- Makaota Geographic Center of Community
- Coordinates: 29°51′04″S 27°14′16″E﻿ / ﻿29.85111°S 27.23778°E
- Country: Lesotho
- District: Mafeteng District
- Elevation: 5,266 ft (1,605 m)

Population (2006)
- • Total: 31,014
- Time zone: UTC+2 (CAT)

= Makaota =

Makaota is a community council located in the Mafeteng District of Lesotho.
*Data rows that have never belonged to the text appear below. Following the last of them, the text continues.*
/-- The register map: block bases of Table 3.2 plus the offsets of each chapter's Registers section. -/
def Reg.spec : Reg → RegSpec
  | .RING_COUNT => ⟨0x300000, 1, 0, 1, 0, true, 0, 0, 0, 0, 0⟩
  | .RING_STATUS => ⟨0x300008, 1, 0, 1, 0, true, 0, 0xc00000000, 0, 0, 0x3f000000⟩
  | .RING_CFG => ⟨0x300010, 1, 0, 1, 0, true, 0x7f1fffffff, 0, 0, 0x1fffffff, 0⟩
  | .RING_CTRL => ⟨0x300020, 1, 0, 1, 0, false, 0, 0, 3, 0, 0⟩
  | .RING_DELAY_SEL => ⟨0x300024, 1, 0, 1, 0, false, 0x3f, 0, 0, 0, 0⟩
  | .RING_DELAY => ⟨0x300028, 1, 0, 1, 0, false, 0, 0, 0, 0, 0⟩
  | .RING_ERR => ⟨0x300030, 1, 0, 1, 0, false, 0, 0, 0, 0, 0⟩
  | .RING_MISMATCH => ⟨0x300034, 1, 0, 1, 0, false, 0, 0, 0, 0, 0⟩
  | .RING_BIN_CFG => ⟨0x300038, 1, 0, 1, 0, false, 0xffff1fff, 0, 0, 0xffff1fff, 0⟩
  | .RING_BFWD_MASK_LO => ⟨0x300040, 1, 0, 1, 0, true, 0xffffffffffffffff, 0, 0, 0xffffffffffffffff, 0⟩
  | .RING_BFWD_MASK_HI => ⟨0x300048, 1, 0, 1, 0, false, 0xff, 0, 0, 0xff, 0⟩
  | .RING_NEXT => ⟨0x300100, 16, 0x20, 1, 0, true, 0xffffffffffffffff, 0, 0, 0, 0⟩
  | .RING_PERIOD => ⟨0x300108, 16, 0x20, 1, 0, false, 0xffffffff, 0, 0, 0, 0⟩
  | .RING_STEP => ⟨0x30010c, 16, 0x20, 1, 0, false, 0, 0, 0, 0, 0⟩
  | .RING_ORIG => ⟨0x300110, 16, 0x20, 1, 0, true, 0, 0, 0, 0, 0⟩
  | .RING_MOVES => ⟨0x300118, 16, 0x20, 1, 0, false, 0, 0, 0, 0, 0⟩
  | .CMD_SQ_BASE => ⟨0x101000, 64, 0x40, 1, 0, true, 0xffffffffffffffc0, 0, 0, 0, 0⟩
  | .CMD_SQ_CFG => ⟨0x101008, 64, 0x40, 1, 0, true, 0x1ffffff3fff, 0, 0, 0, 0⟩
  | .CMD_SQ_TAIL => ⟨0x101010, 64, 0x40, 1, 0, false, 0xffff, 0, 0, 0, 0⟩
  | .CMD_SQ_HEAD => ⟨0x101014, 64, 0x40, 1, 0, false, 0, 0, 0, 0, 0⟩
  | .CMD_SQ_CTRL => ⟨0x101018, 64, 0x40, 1, 0, false, 1, 2, 0, 0, 0⟩
  | .CMD_CQ_BASE => ⟨0x103000, 16, 0x20, 1, 0, true, 0xffffffffffffffe0, 0, 0, 0, 0⟩
  | .CMD_CQ_CFG => ⟨0x103008, 16, 0x20, 1, 0, false, 0x3f, 0, 0, 0, 0⟩
  | .CMD_CQ_NOTIFY => ⟨0x103010, 16, 0x20, 1, 0, true, 0xfffffffffffffff8, 0, 0, 0, 0⟩
  | .CMD_CQ_HEAD => ⟨0x103018, 16, 0x20, 1, 0, false, 0xffff, 0, 0, 0, 0⟩
  | .CMD_CQ_TAIL => ⟨0x10301c, 16, 0x20, 1, 0, false, 0, 0, 0, 0, 0x10000⟩
  | .PART_CTRL => ⟨0x200100, 16, 0x40, 1, 0, false, 0x3ffff, 0, 0, 0, 0⟩
  | .PART_ARRAYS => ⟨0x200108, 16, 0x40, 5, 4, false, 0xffffffff, 0, 0, 0, 0⟩
  | .PART_SHARE => ⟨0x200120, 16, 0x40, 1, 0, false, 0xffffff, 0, 0, 0, 0x10101⟩
  | .PART_STATUS => ⟨0x200124, 16, 0x40, 1, 0, false, 0, 0x10000, 0, 0, 0⟩
  | .CMD_ACCT_WAIT => ⟨0x104000, 64, 0x20, 1, 0, true, 0, 0, 0, 0, 0⟩
  | .CMD_ACCT_ENGINE => ⟨0x104008, 64, 0x20, 1, 0, true, 0, 0, 0, 0, 0⟩
  | .CMD_ACCT_CMDS => ⟨0x104010, 64, 0x20, 1, 0, true, 0, 0, 0, 0, 0⟩
  | .SV_STATUS => ⟨0x400000, 1, 0, 1, 0, false, 0, 0, 0, 0, 0⟩
  | .SV_TILES => ⟨0x400008, 1, 0, 1, 0, true, 0, 0, 0, 0, 0⟩
  | .SV_SORTED => ⟨0x400010, 1, 0, 1, 0, true, 0, 0, 0, 0, 0⟩
  | .SV_CTRL => ⟨0x401000, 16, 0x80, 1, 0, false, 1, 0, 0, 0, 0⟩
  | .SV_GRANT_STALL => ⟨0x401004, 16, 0x80, 1, 0, false, 0xffffffff, 0, 0, 0xffffffff, 0⟩
  | .SV_MODEL => ⟨0x401008, 16, 0x80, 1, 0, false, 0xffffff, 0, 0, 0, 0⟩
  | .SV_RPT_BASE => ⟨0x401010, 16, 0x80, 1, 0, true, 0xfffffffffffff000, 0, 0, 0, 0⟩
  | .SV_RPT_CFG => ⟨0x401018, 16, 0x80, 1, 0, false, 0x3ff, 0, 0, 0, 0⟩
  | .SV_RPT_HEAD => ⟨0x40101c, 16, 0x80, 1, 0, false, 0xffff, 0, 0, 0, 0⟩
  | .SV_RPT_TAIL => ⟨0x401020, 16, 0x80, 1, 0, false, 0, 0, 0, 0, 0⟩
  | .SV_GATE => ⟨0x401024, 16, 0x80, 1, 0, false, 0, 0, 0, 0, 0⟩
  | .SV_SEQ => ⟨0x401028, 16, 0x80, 1, 0, false, 0, 0, 0, 0, 0⟩
  | .SV_REL_SEQ => ⟨0x40102c, 16, 0x80, 1, 0, false, 0, 0, 0, 0, 0⟩
  | .SV_EMITTED => ⟨0x401030, 16, 0x80, 1, 0, true, 0, 0, 0, 0, 0⟩
  | .SV_DROPPED => ⟨0x401038, 16, 0x80, 1, 0, true, 0, 0, 0, 0, 0⟩
  | .SV_EXITED => ⟨0x401040, 16, 0x80, 1, 0, false, 0, 0, 0, 0, 0⟩
  | .SV_PASS => ⟨0x401044, 16, 0x80, 1, 0, false, 0, 0, 0, 0, 0⟩
  | .SV_NAN => ⟨0x401048, 16, 0x80, 1, 0, false, 0, 0, 0, 0, 0⟩
  | .SV_MAPMISS => ⟨0x40104c, 16, 0x80, 1, 0, false, 0, 0, 0, 0, 0⟩
  | .SV_GRANTS => ⟨0x401050, 16, 0x80, 1, 0, false, 0, 0, 0, 0, 0⟩
  | .XE_STATUS => ⟨0x500000, 1, 0, 1, 0, false, 0, 0, 0, 0, 0⟩
  | .XE_BILLETS_TX => ⟨0x500008, 1, 0, 1, 0, true, 0, 0, 0, 0, 0⟩
  | .XE_BILLETS_RX => ⟨0x500010, 1, 0, 1, 0, true, 0, 0, 0, 0, 0⟩
  | .XE_LATE => ⟨0x500018, 1, 0, 1, 0, true, 0, 0, 0, 0, 0⟩
  | .XE_HELD => ⟨0x500020, 1, 0, 1, 0, false, 0, 0, 0, 0, 0⟩
  | .XE_STALL => ⟨0x501000, 16, 0x100, 1, 0, false, 0xffffffff, 0, 0, 0xffffffff, 0⟩
  | .XE_XID_CTRL => ⟨0x501004, 16, 0x100, 1, 0, false, 0, 0, 0x7ff, 0, 0⟩
  | .XE_RESV => ⟨0x501008, 16, 0x100, 1, 0, true, 0, 0, 0, 0, 0⟩
  | .XE_DELIVERED => ⟨0x501010, 16, 0x100, 1, 0, true, 0, 0, 0, 0, 0⟩
  | .XE_KILLED => ⟨0x501018, 16, 0x100, 1, 0, true, 0, 0, 0, 0, 0⟩
  | .XE_FLUSHED => ⟨0x501020, 16, 0x100, 1, 0, true, 0, 0, 0, 0, 0⟩
  | .XE_OUTSTANDING => ⟨0x501028, 16, 0x100, 1, 0, true, 0, 0, 0, 0, 0⟩
  | .XE_LOCAL => ⟨0x501030, 16, 0x100, 1, 0, false, 0, 0, 0, 0, 0⟩
  | .XE_COMBINED => ⟨0x501038, 16, 0x100, 1, 0, true, 0, 0, 0, 0, 0⟩
  | .XE_XID_CLOSED => ⟨0x501080, 16, 0x100, 16, 8, true, 0, 0, 0, 0, 0⟩
  | .MA_FMT_PART => ⟨0x60c000, 16, 0x20, 1, 0, false, 1, 0, 0, 1, 0⟩
  | .MA_FMT_SEED => ⟨0x60c008, 16, 0x20, 1, 0, true, 0xffffffffffffffff, 0, 0, 0, 0⟩
  | .MA_FMT_EVENTS => ⟨0x60c010, 16, 0x20, 1, 0, true, 0, 0, 0, 0, 0⟩
  | .MA_BR_CFG => ⟨0x60d000, 64, 0x20, 1, 0, false, 0x1ffffff, 0, 0, 0, 0x3000⟩
  | .MA_BR_PROP => ⟨0x60d008, 64, 0x20, 1, 0, true, 0, 0, 0, 0, 0⟩
  | .MA_BR_STAT => ⟨0x60d010, 64, 0x20, 1, 0, false, 0, 0, 0, 0, 0⟩
  | .MA_BR_HSEL => ⟨0x60cf00, 1, 0, 1, 0, false, 0x1ff3f3f, 0, 0, 0, 0⟩
  | .MA_BR_HDATA => ⟨0x60cf04, 1, 0, 1, 0, false, 0, 0, 0, 0, 0⟩
  | .MA_TESTED => ⟨0x600000, 5, 4, 1, 0, false, 0, 0, 0, 0, 0⟩
  | .MA_ENABLED => ⟨0x600020, 5, 4, 1, 0, false, 0, 0, 0, 0, 0⟩
  | .MA_RETIRED => ⟨0x600040, 5, 4, 1, 0, false, 0, 0, 0, 0, 0⟩
  | .MA_ARRAY_SUM => ⟨0x600060, 1, 0, 1, 0, false, 0, 0, 0, 0, 0⟩
  | .MA_PART_MODE => ⟨0x60b000, 16, 0x10, 1, 0, false, 7, 0, 0, 7, 0⟩
  | .MA_ARR_STATE => ⟨0x1000000, 152, 0x10000, 1, 0, false, 0, 0, 0, 0, 0⟩
  | .MA_ARR_TAG => ⟨0x1000004, 152, 0x10000, 1, 0, false, 0, 0, 0, 0, 0⟩
  | .MA_ARR_BUSY => ⟨0x1000008, 152, 0x10000, 1, 0, true, 0, 0, 0, 0, 0⟩
  | .MA_ARR_CHECKS => ⟨0x1000010, 152, 0x10000, 1, 0, true, 0, 0, 0, 0, 0⟩
  | .MA_ARR_FAULT => ⟨0x1000018, 152, 0x10000, 1, 0, true, 0, 0x8000, 0, 0, 0⟩
  | .MA_ARR_TILES => ⟨0x1000020, 152, 0x10000, 1, 0, true, 0, 0, 0, 0, 0⟩
  | .SK_ERR => ⟨0x700000, 1, 0, 1, 0, false, 0, 0, 0, 0, 0⟩
  | .SK_STORE_SPARSE => ⟨0x700008, 1, 0, 1, 0, true, 0, 0, 0, 0, 0⟩
  | .SK_STORE_DENSE => ⟨0x700010, 1, 0, 1, 0, true, 0, 0, 0, 0, 0⟩
  | .SK_PART_CFG => ⟨0x700100, 16, 0x10, 1, 0, false, 0xfff, 0, 0, 0xfff, 0⟩
  | .SK_STATUS => ⟨0x701000, 19, 0x40, 1, 0, false, 0, 0, 0, 0, 0⟩
  | .SK_DENSE => ⟨0x701008, 19, 0x40, 1, 0, true, 0, 0, 0, 0, 0⟩
  | .SK_COMPACT => ⟨0x701010, 19, 0x40, 1, 0, true, 0, 0, 0, 0, 0⟩
  | .SK_POS_IN => ⟨0x701018, 19, 0x40, 1, 0, true, 0, 0, 0, 0, 0⟩
  | .SK_POS_OUT => ⟨0x701020, 19, 0x40, 1, 0, true, 0, 0, 0, 0, 0⟩
  | .SK_TRANSPOSE => ⟨0x701028, 19, 0x40, 1, 0, true, 0, 0, 0, 0, 0⟩
  | .SK_BYTES_IN => ⟨0x701030, 19, 0x40, 1, 0, true, 0, 0, 0, 0, 0⟩
  | .TIER_HBM_ERR => ⟨0x800000, 8, 8, 1, 0, true, 0, 0, 0, 0, 0⟩
  | .TIER_SLAB_ERR => ⟨0x800040, 1, 0, 1, 0, false, 0, 0, 0, 0, 0⟩
  | .TIER_UE_ADDR => ⟨0x800048, 1, 0, 1, 0, true, 0, 0, 0, 0, 0⟩
  | .TIER_SCRUB => ⟨0x800050, 1, 0, 1, 0, false, 0x3ffff, 0, 0, 0x3ffff, 0⟩
  | .TIER_RETIRED => ⟨0x800058, 1, 0, 1, 0, false, 0, 0, 0, 0, 0⟩
  | .TIER_OBJTAB => ⟨0x801000, 16, 0x40, 1, 0, true, 0x1ffffffff000, 0, 0x200000000000, 0, 0⟩
  | .TIER_QUOTA => ⟨0x801008, 16, 0x40, 1, 0, true, 0xfffffffffffff, 0, 0, 0, 0⟩
  | .TIER_USE => ⟨0x801010, 16, 0x40, 1, 0, true, 0, 0, 0, 0, 0⟩
  | .TIER_PART_CFG => ⟨0x801018, 16, 0x40, 1, 0, false, 0x13f, 0, 0, 0x13f, 0⟩
  | .TIER_DEADLINE => ⟨0x80101c, 16, 0x40, 1, 0, false, 0xffffffff, 0, 0, 0xffffffff, 0⟩
  | .TIER_STALL => ⟨0x801020, 16, 0x40, 1, 0, false, 0xffffffff, 0, 0, 0xffffffff, 0⟩
  | .TIER_FETCH_STAT => ⟨0x801028, 16, 0x40, 1, 0, true, 0, 0, 0, 0, 0⟩
  | .TIER_LND_POOL => ⟨0x802000, 8, 0x10, 1, 0, true, 0xffffffffffff00, 0, 0, 0xffffffffffff00, 0⟩
  | .TIER_LND_FREE => ⟨0x802008, 8, 0x10, 1, 0, true, 0, 0, 0, 0, 0⟩
  | .TIER_LND_PART => ⟨0x803000, 16, 0x40, 8, 4, false, 0xffffffff, 0, 0, 0, 0⟩
  | .TIER_LND_USE => ⟨0x803020, 16, 0x40, 8, 4, false, 0, 0, 0, 0, 0⟩
  | .XU_WALKS => ⟨0x900000, 1, 0, 1, 0, true, 0, 0, 0, 0, 0⟩
  | .XU_ROOT => ⟨0x901000, 16, 0x20, 1, 0, true, 0xfffffe0001, 0, 0, 0, 0⟩
  | .XU_FAULT => ⟨0x901008, 16, 0x20, 1, 0, true, 0, 0x8000000000000000, 0, 0, 0⟩
  | .XU_FAULT_TAG => ⟨0x901010, 16, 0x20, 1, 0, false, 0, 0, 0, 0, 0⟩
  | .XU_FAULT_CNT => ⟨0x901014, 16, 0x20, 1, 0, false, 0, 0, 0, 0, 0⟩
  | .TIER_SWAP_CTX => ⟨0x804000, 4, 0x20, 1, 0, true, 0, 0, 0, 0, 0⟩
  | .TIER_SWAP_TAG => ⟨0x804008, 4, 0x20, 1, 0, false, 0, 0, 0, 0, 0⟩
  | .TIER_SWAP_BYTES => ⟨0x804010, 4, 0x20, 1, 0, true, 0, 0, 0, 0, 0⟩
  | .TIER_SWAP_DUP => ⟨0x804018, 4, 0x20, 1, 0, false, 0, 0, 0, 0, 0⟩
  | .TIER_SWAP_ORPHAN => ⟨0x804080, 1, 0, 1, 0, true, 0, 0, 0, 0, 0⟩
  | .FAB_NODE => ⟨0xa00000, 1, 0, 1, 0, false, 0, 0, 0, 0, 0⟩
  | .FAB_SW_CFG => ⟨0xa00008, 1, 0, 1, 0, false, 0xffffd, 0, 0, 0xffffd, 0⟩
  | .FAB_BUF_MIN => ⟨0xa00010, 1, 0, 1, 0, false, 0xfffffff, 0, 0, 0xfffffff, 0⟩
  | .FAB_ROUTE_CFG => ⟨0xa00018, 1, 0, 1, 0, false, 0xff7f, 0, 0, 0xff7f, 0⟩
  | .FAB_TRAY_VIA => ⟨0xa0001c, 1, 0, 1, 0, false, 0xffffffff, 0, 0, 0, 0⟩
  | .FAB_SHARED => ⟨0xa00020, 1, 0, 1, 0, false, 0, 0, 0, 0, 0⟩
  | .FAB_DROP => ⟨0xa00028, 1, 0, 1, 0, true, 0, 0, 0, 0, 0⟩
  | .FAB_PUSHOUT => ⟨0xa00030, 1, 0, 1, 0, true, 0, 0, 0, 0, 0⟩
  | .FAB_RANKTAB => ⟨0xa01000, 16, 0x10, 1, 0, true, 0xffffffffffff00, 0, 0, 0, 0⟩
  | .FAB_LINK_STATUS => ⟨0xa02000, 36, 0x40, 1, 0, false, 0, 0, 0, 0, 0⟩
  | .FAB_LINK_TX => ⟨0xa02008, 36, 0x40, 1, 0, true, 0, 0, 0, 0, 0⟩
  | .FAB_LINK_RX => ⟨0xa02010, 36, 0x40, 1, 0, true, 0, 0, 0, 0, 0⟩
  | .FAB_LINK_ERR => ⟨0xa02018, 36, 0x40, 1, 0, true, 0, 0, 0, 0, 0⟩
  | .FAB_LINK_FEC => ⟨0xa02020, 36, 0x40, 1, 0, true, 0, 0, 0, 0, 0⟩
  | .FAB_LINK_FLUSH => ⟨0xa02028, 36, 0x40, 1, 0, true, 0, 0, 0, 0, 0⟩
  | .FAB_LINK_OCC => ⟨0xa02030, 36, 0x40, 1, 0, false, 0, 0, 0, 0, 0⟩
  | .WIN_TAB => ⟨0xb00000, 1, 0, 1, 0, true, 0xffffffff00, 0, 0, 0, 0⟩
  | .WIN_CACHE_STAT => ⟨0xb00008, 1, 0, 1, 0, true, 0, 0, 0, 0, 0⟩
  | .WIN_SERVED => ⟨0xb00010, 1, 0, 1, 0, true, 0, 0, 0, 0, 0⟩
  | .WIN_REFUSED => ⟨0xb00018, 1, 0, 1, 0, true, 0, 0, 0, 0, 0⟩
  | .WIN_STALL => ⟨0xb00020, 1, 0, 1, 0, false, 0xffffffff, 0, 0, 0xffffffff, 0⟩
  | .WIN_RING_BASE => ⟨0xb01000, 16, 0x20, 1, 0, true, 0xffffffffffffffc0, 0, 0, 0, 0⟩
  | .WIN_RING_CFG => ⟨0xb01008, 16, 0x20, 1, 0, false, 0xffffff, 0, 0, 0, 0⟩
  | .WIN_RING_CTRL => ⟨0xb0100c, 16, 0x20, 1, 0, false, 1, 0, 2, 0, 0⟩
  | .WIN_RING_TAIL => ⟨0xb01010, 16, 0x20, 1, 0, false, 0xffff, 0, 0, 0, 0⟩
  | .WIN_RING_HEAD => ⟨0xb01014, 16, 0x20, 1, 0, false, 0, 0, 0, 0, 0⟩
  | .COLL_STATUS => ⟨0xc00000, 1, 0, 1, 0, false, 0, 0, 0, 0, 0⟩
  | .COLL_LATE => ⟨0xc00008, 1, 0, 1, 0, true, 0, 0, 0, 0, 0⟩
  | .COLL_HELD => ⟨0xc00010, 1, 0, 1, 0, false, 0, 0, 0, 0, 0⟩
  | .COLL_SUSP_LAST => ⟨0xc00018, 1, 0, 1, 0, true, 0, 0x8000000000000000, 0, 0, 0⟩
  | .COLL_SUSP_MASK => ⟨0xc00020, 8, 8, 1, 0, true, 0, 0, 0, 0, 0⟩
  | .COLL_STALL => ⟨0xc01000, 16, 0x100, 1, 0, false, 0xffffffff, 0, 0, 0xffffffff, 0⟩
  | .COLL_CID_CTRL => ⟨0xc01004, 16, 0x100, 1, 0, false, 0, 0, 0x1ff, 0, 0⟩
  | .COLL_DEDUP => ⟨0xc01008, 16, 0x100, 1, 0, true, 0x1ffffffffffffc0, 0, 0, 0, 0⟩
  | .COLL_EVENTS => ⟨0xc01010, 16, 0x100, 1, 0, true, 0, 0, 0, 0, 0⟩
  | .COLL_ADD_STAT => ⟨0xc01018, 16, 0x100, 1, 0, true, 0, 0, 0, 0, 0⟩
  | .COLL_OCC => ⟨0xc01020, 16, 0x100, 4, 8, true, 0, 0, 0, 0, 0⟩
  | .COLL_CID_CLOSED => ⟨0xc01040, 16, 0x100, 4, 8, true, 0, 0, 0, 0, 0⟩
  | .ARB_CFG => ⟨0xd00000, 1, 0, 1, 0, false, 1, 0, 0, 1, 0⟩
  | .ARB_SEED => ⟨0xd00004, 1, 0, 1, 0, false, 0xffffffff, 0, 0, 0xffffffff, 0⟩
  | .ARB_TICKETS => ⟨0xd00008, 1, 0, 1, 0, false, 0xffffffff, 0, 0, 0xffffffff, 0⟩
  | .ARB_FIXED => ⟨0xd0000c, 1, 0, 1, 0, false, 0xffffff, 0, 0, 0xffffff, 0⟩
  | .ARB_WDOG_MEM => ⟨0xd00010, 1, 0, 1, 0, false, 0xffffffff, 0, 0, 0xffffffff, 0⟩
  | .ARB_WDOG_ENG => ⟨0xd00014, 1, 0, 1, 0, false, 0xffffffff, 0, 0, 0xffffffff, 0⟩
  | .ARB_BITES => ⟨0xd00018, 1, 0, 1, 0, true, 0, 0, 0, 0, 0⟩
  | .ARB_BITE_LAST => ⟨0xd00020, 1, 0, 1, 0, true, 0, 0x8000000000000000, 0, 0, 0⟩
  | .ARB_EMERG => ⟨0xd00028, 1, 0, 1, 0, true, 0, 0, 0, 0, 0⟩
  | .SEC_DBG_CFG => ⟨0x1f00050, 1, 0, 1, 0, true, 2, 0, 0, 1, 0⟩
  | .DEV_FINGERPRINT => ⟨0x10, 1, 0, 1, 0, true, 0, 0, 0, 0, 0⟩
  | .PART_DET_EVENTS => ⟨0x200128, 16, 0x40, 1, 0, false, 0, 0xf, 0, 0, 0⟩
  | .ERR_Q_BASE => ⟨0xe00000, 1, 0, 1, 0, true, 0xffffffffffffffc0, 0, 0, 0, 0⟩
  | .ERR_Q_CFG => ⟨0xe00008, 1, 0, 1, 0, false, 0x7f, 0, 0, 0, 0⟩
  | .ERR_Q_HEAD => ⟨0xe0000c, 1, 0, 1, 0, false, 0xffff, 0, 0, 0, 0⟩
  | .ERR_Q_TAIL => ⟨0xe00010, 1, 0, 1, 0, false, 0, 0, 0, 0, 0x10000⟩
  | .ERR_STATUS => ⟨0xe00014, 1, 0, 1, 0, false, 0, 0x10, 0, 0, 0⟩
  | .ERR_REPLACE => ⟨0xe00018, 1, 0, 1, 0, false, 0, 0x1f, 0, 0, 0⟩
  | .ERR_REPLACE_CFG => ⟨0xe0001c, 1, 0, 1, 0, false, 0x1fff1f, 0, 0, 0x1fff1f, 0⟩
  | .ERR_RATE_WIN => ⟨0xe00020, 1, 0, 1, 0, false, 0xffff, 0, 0, 0xffff, 0⟩
  | .ERR_THRESH0 => ⟨0xe00028, 1, 0, 1, 0, true, 0xffffffffffffffff, 0, 0, 0xffffffffffffffff, 0⟩
  | .ERR_THRESH1 => ⟨0xe00030, 1, 0, 1, 0, true, 0xffffffffff, 0, 0, 0xffffffffff, 0⟩
  | .ERR_CONS_STAT => ⟨0xe00040, 1, 0, 1, 0, true, 0, 0, 0, 0, 0⟩
  | .ERR_CONS_FAIL => ⟨0xe00048, 1, 0, 1, 0, true, 0, 0x8000000000000000, 0, 0, 0⟩
  | .ERR_DROOP => ⟨0xe00050, 1, 0, 1, 0, true, 0, 0, 0, 0, 0⟩
  | .ERR_DROOP_SEL => ⟨0xe00058, 1, 0, 1, 0, false, 0xff, 0, 0, 0, 0⟩
  | .ERR_DROOP_DOM => ⟨0xe0005c, 1, 0, 1, 0, false, 0, 0, 0, 0, 0⟩
  | .ERR_THERM => ⟨0xe00060, 1, 0, 1, 0, false, 0xff, 0, 0, 0xff, 0⟩
  | .ERR_MESH => ⟨0xe00068, 1, 0, 1, 0, false, 0, 0, 0, 0, 0⟩
  | .ERR_LND_RETIRED => ⟨0xe00100, 8, 4, 1, 0, false, 0, 0, 0, 0, 0⟩
  | .SCL_STATUS => ⟨0xf00000, 1, 0, 1, 0, false, 0, 0, 0, 0, 0⟩
  | .SCL_VERSION => ⟨0xf00004, 1, 0, 1, 0, false, 0, 0, 0, 0, 0⟩
  | .SCL_SEAL => ⟨0xf00008, 1, 0, 1, 0, false, 0, 0, 0, 0, 0⟩
  | .SCL_PERIOD => ⟨0xf00010, 1, 0, 1, 0, true, 0, 0, 0, 0, 0⟩
  | .SCL_ENERGY => ⟨0xf00018, 1, 0, 1, 0, true, 0, 0, 0, 0, 0⟩
  | .SCL_RAIL => ⟨0xf00040, 8, 8, 1, 0, true, 0, 0, 0, 0, 0⟩
  | .SCL_NONCE => ⟨0xf00080, 4, 8, 1, 0, true, 0, 0, 0, 0, 0⟩
  | .SEC_ID => ⟨0x1f00000, 1, 0, 1, 0, true, 0, 0, 0, 0, 0⟩
  | .SEC_TALLY_BASE => ⟨0x1f00008, 1, 0, 1, 0, true, 0xfffffffffffff000, 0, 0, 0, 0⟩
  | .SEC_TALLY_CFG => ⟨0x1f00010, 1, 0, 1, 0, false, 0x1f, 0, 0, 0, 0⟩
  | .SEC_TALLY_HEAD => ⟨0x1f00014, 1, 0, 1, 0, false, 0xffff, 0, 0, 0, 0⟩
  | .SEC_TALLY_TAIL => ⟨0x1f00018, 1, 0, 1, 0, false, 0, 0, 0, 0, 0x10000⟩
  | .SEC_MET_CMD => ⟨0x1f00020, 1, 0, 1, 0, true, 0, 0, 0xffffffffffffffff, 0, 0⟩
  | .SEC_QUOTE_CTRL => ⟨0x1f00028, 1, 0, 1, 0, true, 0xffffffffffffffc0, 4, 1, 0, 0⟩
  | .SEC_CERT_SEL => ⟨0x1f00030, 1, 0, 1, 0, false, 0x1fff, 0, 0, 0, 0⟩
  | .SEC_CERT => ⟨0x1f00034, 1, 0, 1, 0, false, 0, 0, 0, 0, 0⟩
  | .DEV_STATUS => ⟨0x20, 1, 0, 1, 0, false, 0, 0, 0, 0, 0⟩
  | .DEV_CTRL => ⟨0x28, 1, 0, 1, 0, false, 0, 0, 1, 0, 0⟩
  | .DEV_IMAGE => ⟨0x30, 1, 0, 1, 0, true, 0, 0, 0, 0, 0⟩
  | .DEV_BOOT => ⟨0x38, 1, 0, 1, 0, false, 0, 0, 0, 0, 0⟩
  | .SEC_FLASH_SRC => ⟨0x1f00040, 1, 0, 1, 0, true, 0xffffffffffffffc0, 0, 0, 0, 0⟩
  | .SEC_FLASH_CTRL => ⟨0x1f00048, 1, 0, 1, 0, true, 0x1fffff1fffff, 0x1800000000000, 0x200000000000, 0, 0⟩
Its population in 2006 was 31,014.

==Villages==
The community of Makaota includes the villages of Borokhong, Ha 'Mei, Ha Kotoanyane, Ha Kuebu, Ha Lebenkele, Ha Matsepe, Ha Mofalali, Ha Mothokho, Ha Motlere, Ha Mphatšoane, Ha Mpholle, Ha Nthebe, Ha Ramokhele, Ha Ramokhele (Koeneng), Ha Ramokoena, Ha Ranteme, Ha Seitlheko, Ha Souru, Ha Tšele, Ha Tseleng, Hospital Area, Khalahali, Khubetsoana, Lecop, Leloaleng, Lifelekoaneng, Likoung, Machoaboleng, Matheneng, Matholeng, Matlapaneng, Matsatseng, Motse-Mocha (Ha Matsepe), Paballong, Phahameng, Ramatlepe, Sekantšing (Ha Lekhari), Thabaneng, Tjorosing and Wepener Road.